In Python, it is easy to break an n-long list into k-size chunks if n is a multiple of k (IOW, n % k == 0
). Here's my favorite approach (straight from the docs):
>>> k = 3
>>> n = 5 * k
>>> x = range(k * 5)
>>> zip(*[iter(x)] * k)
[(0, 1, 2), (3, 4, 5), (6, 7, 8), (9, 10, 11), (12, 13, 14)]
(The trick is that [iter(x)] * k
produces a list of k references to the same iterator, as returned by iter(x)
. Then zip
generates each chunk by calling each of the k copies of the iterator exactly once. The *
before [iter(x)] * k
is necessary because zip
expects to receive its arguments as "separate" iterators, rather than a list of them.)
The main shortcoming I see with this idiom is that, when n is not a multiple of k (IOW, n % k > 0
), the left over entries are just left out; e.g.:
>>> zip(*[iter(x)] * (k + 1))
[(0, 1, 2, 3), (4, 5, 6, 7), (8, 9, 10, 11)]

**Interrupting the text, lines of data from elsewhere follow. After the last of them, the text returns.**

/-- A kind-4 record (R299). -/
def State.offerPump (s : State) (c : Nat) (b : RunBag) (k : KeyRec) (cause va : Nat) : State :=
  s.offer {
    engine := 193 + tileOf c
    bytes := bytesOfNat 1 4 ++ bytesOfNat 1 cause ++ bytesOfNat 2 k.pos ++ bytesOfNat 2 c ++ bytesOfNat 1 k.feed ++
      bytesOfNat 1 b.bag.pol ++ bytesOfNat 8 va ++ bytesOfNat 4 k.idx ++ bytesOfNat 4 (s.ctx c).step ++
      bytesOfNat 4 (s.ctx c).task ++ bytesOfNat 4 0 }

/-- Every waiting entry of a key is faulted. -/
def State.faultKey (s : State) (c key cause : Nat) : State :=
  let s1 := s.updKey c key fun k => { k with st := .faulted cause }
  match (s1.ctx c).bagRun with
  | none => s1
  | some b => (b.entriesOf key fun f => f == .fetching || f == .parked).foldl (fun t e =>
      t.settle c e.1 e.2 (.faulted cause)) s1

/-- One attempt to fetch a key (R297). -/
def tryFetch (c key : Nat) (b : RunBag) (k : KeyRec) (s : State) : State :=
  match fetchKey c (rowBytes b.bag) k s with
  | .ok (l, t) => (t.updKey c key fun k => { k with data := some l, st := .arrived }).updBag c fun b =>
      b.refate key .parked .fetching true
  | .error (6, va, t) => (t.offerPump c b k 6 va).faultKey c key 6
  | .error (cause, va, t) =>
    if b.bag.pol = 0 then t.faultKey c key cause
    else
      let t1 := if k.st == .parked then t else t.offerPump c b k cause va
      (t1.updKey c key fun k => { k with st := .parked }).updBag c fun b => b.refate key .fetching .parked true

/-- A key of the bag of context c at position k in a given state. -/
def State.keyIn (s : State) (c k : Nat) (st : Fate) : Option (RunBag × KeyRec) :=
  (s.ctx c).bagRun.bind fun b => (b.keys[k]?).bind fun r => if r.st == st && r.data.isNone then some (b, r) else none

/-- PUMP_FETCH_RETURN (R297): the fetch of key `arg.k` of context `arg.c` returns. -/
def execPumpFetchReturn (s : State) : Out :=
  .next (match s.keyIn s.arg.c s.arg.k .fetching with
    | some (b, r) => tryFetch s.arg.c s.arg.k b r s
    | none => s)

/-- PUMP_WALK_RETRY (R297): the back-off of parked key `arg.k` of context `arg.c` expires. -/
def execPumpWalkRetry (s : State) : Out :=
  .next (match s.keyIn s.arg.c s.arg.k .parked with
    | some (b, r) => tryFetch s.arg.c s.arg.k b r s
    | none => s)

/-! ### Stages (R20, R300) -/

/-- Every row of the present stage of queue feed `n` is read, and its slots can be held. -/
def Ctx.stageDone (x : Ctx) (n : Nat) (f : FeedRun) : Bool :=
  match f.f.q with
  | none => false
  | some q =>
    let k := f.perStage (vget x.a.qs q)
    x.handleMine n f && k != 0 && f.stage * k < f.f.n && x.canAcquire q f.f.stg &&
    ((f.rows.drop (f.stage * k)).take k).all fun r => r.fate != .pending

/-- QUEUE_STAGE_ADVANCE (R20): feed `arg.n` of context `arg.c` advances its handle by a stage and posts the producer. A
handle whose PEER names no context of the gang advances and posts to nobody (log 112). -/
def execQueueStageAdvance (s : State) : Out :=
  let c := s.arg.c
  .next (match ((s.ctx c).bagRun.bind fun b => b.feeds[s.arg.n]?) with
    | none => s
    | some f => match f.f.q with
      | none => s
      | some q =>
        if !(s.ctx c).stageDone s.arg.n f then s
        else
          let s1 := s.updCtx c fun x =>
            let y := x.engineAcquire q f.f.stg
            let h := vget y.a.qs q
            y.putHandle q { h with ptr := (h.ptr + f.f.stg) % h.nsl, held := h.held - f.f.stg }
          let s2 := s1.updBag c fun b => { b with feeds := mapAt s.arg.n (fun f => { f with stage := f.stage + 1 }) b.feeds }
          let h := vget (s2.ctx c).a.qs q
          match s2.postGoal c h.peer with
          | some d => s2.updCtx d fun x => x.post h.pflag f.f.stg
          | none => s2)

/-! ### The close and its report (R287, R301, R302) -/

/-- Faulted entries in ascending (feed, position) order: position, feed, cause, index. -/
def RunBag.faults (b : RunBag) : List (Nat × Nat × Nat × Nat) :=
  b.feeds.zipIdx.flatMap fun f => f.1.rows.filterMap fun r => match r.fate with
    | .faulted k => some (r.pos, f.2, k, r.idx)
    | _ => none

There's an alternative idiom that is slightly longer to type, produces the same result as the one above when n % k == 0
, and has a more acceptable behavior when n % k > 0
:
>>> map(None, *[iter(x)] * k)
[(0, 1, 2), (3, 4, 5), (6, 7, 8), (9, 10, 11), (12, 13, 14)]
>>> map(None, *[iter(x)] * (k + 1))
[(0, 1, 2, 3), (4, 5, 6, 7), (8, 9, 10, 11), (12, 13, 14, None)]
At least, here the left over entries are retained, but the last chunk gets padded with None
. If one just wants a different value for the padding, then itertools.izip_longest
solves the problem.
But suppose the desired solution is one in which the last chunk is left unpadded, i.e.
[(0, 1, 2, 3), (4, 5, 6, 7), (8, 9, 10, 11), (12, 13, 14)]
Is there a simple way to modify the map(None, *[iter(x)]*k)
idiom to produce this result?
(Granted, it is not difficult to solve this problem by writing a function (see, for example, the many fine replies to How do you split a list into evenly sized chunks? or What is the most "pythonic" way to iterate over a list in chunks?). Therefore, a more accurate title for this question would be "How to salvage the map(None, *[iter(x)]*k)
idiom?", but I think it would baffle a lot of readers.)
I was struck by how easy it is to break a list into even-sized chunks, and how difficult (in comparison!) it is to get rid of the unwanted padding, even though the two problems seem of comparable complexity.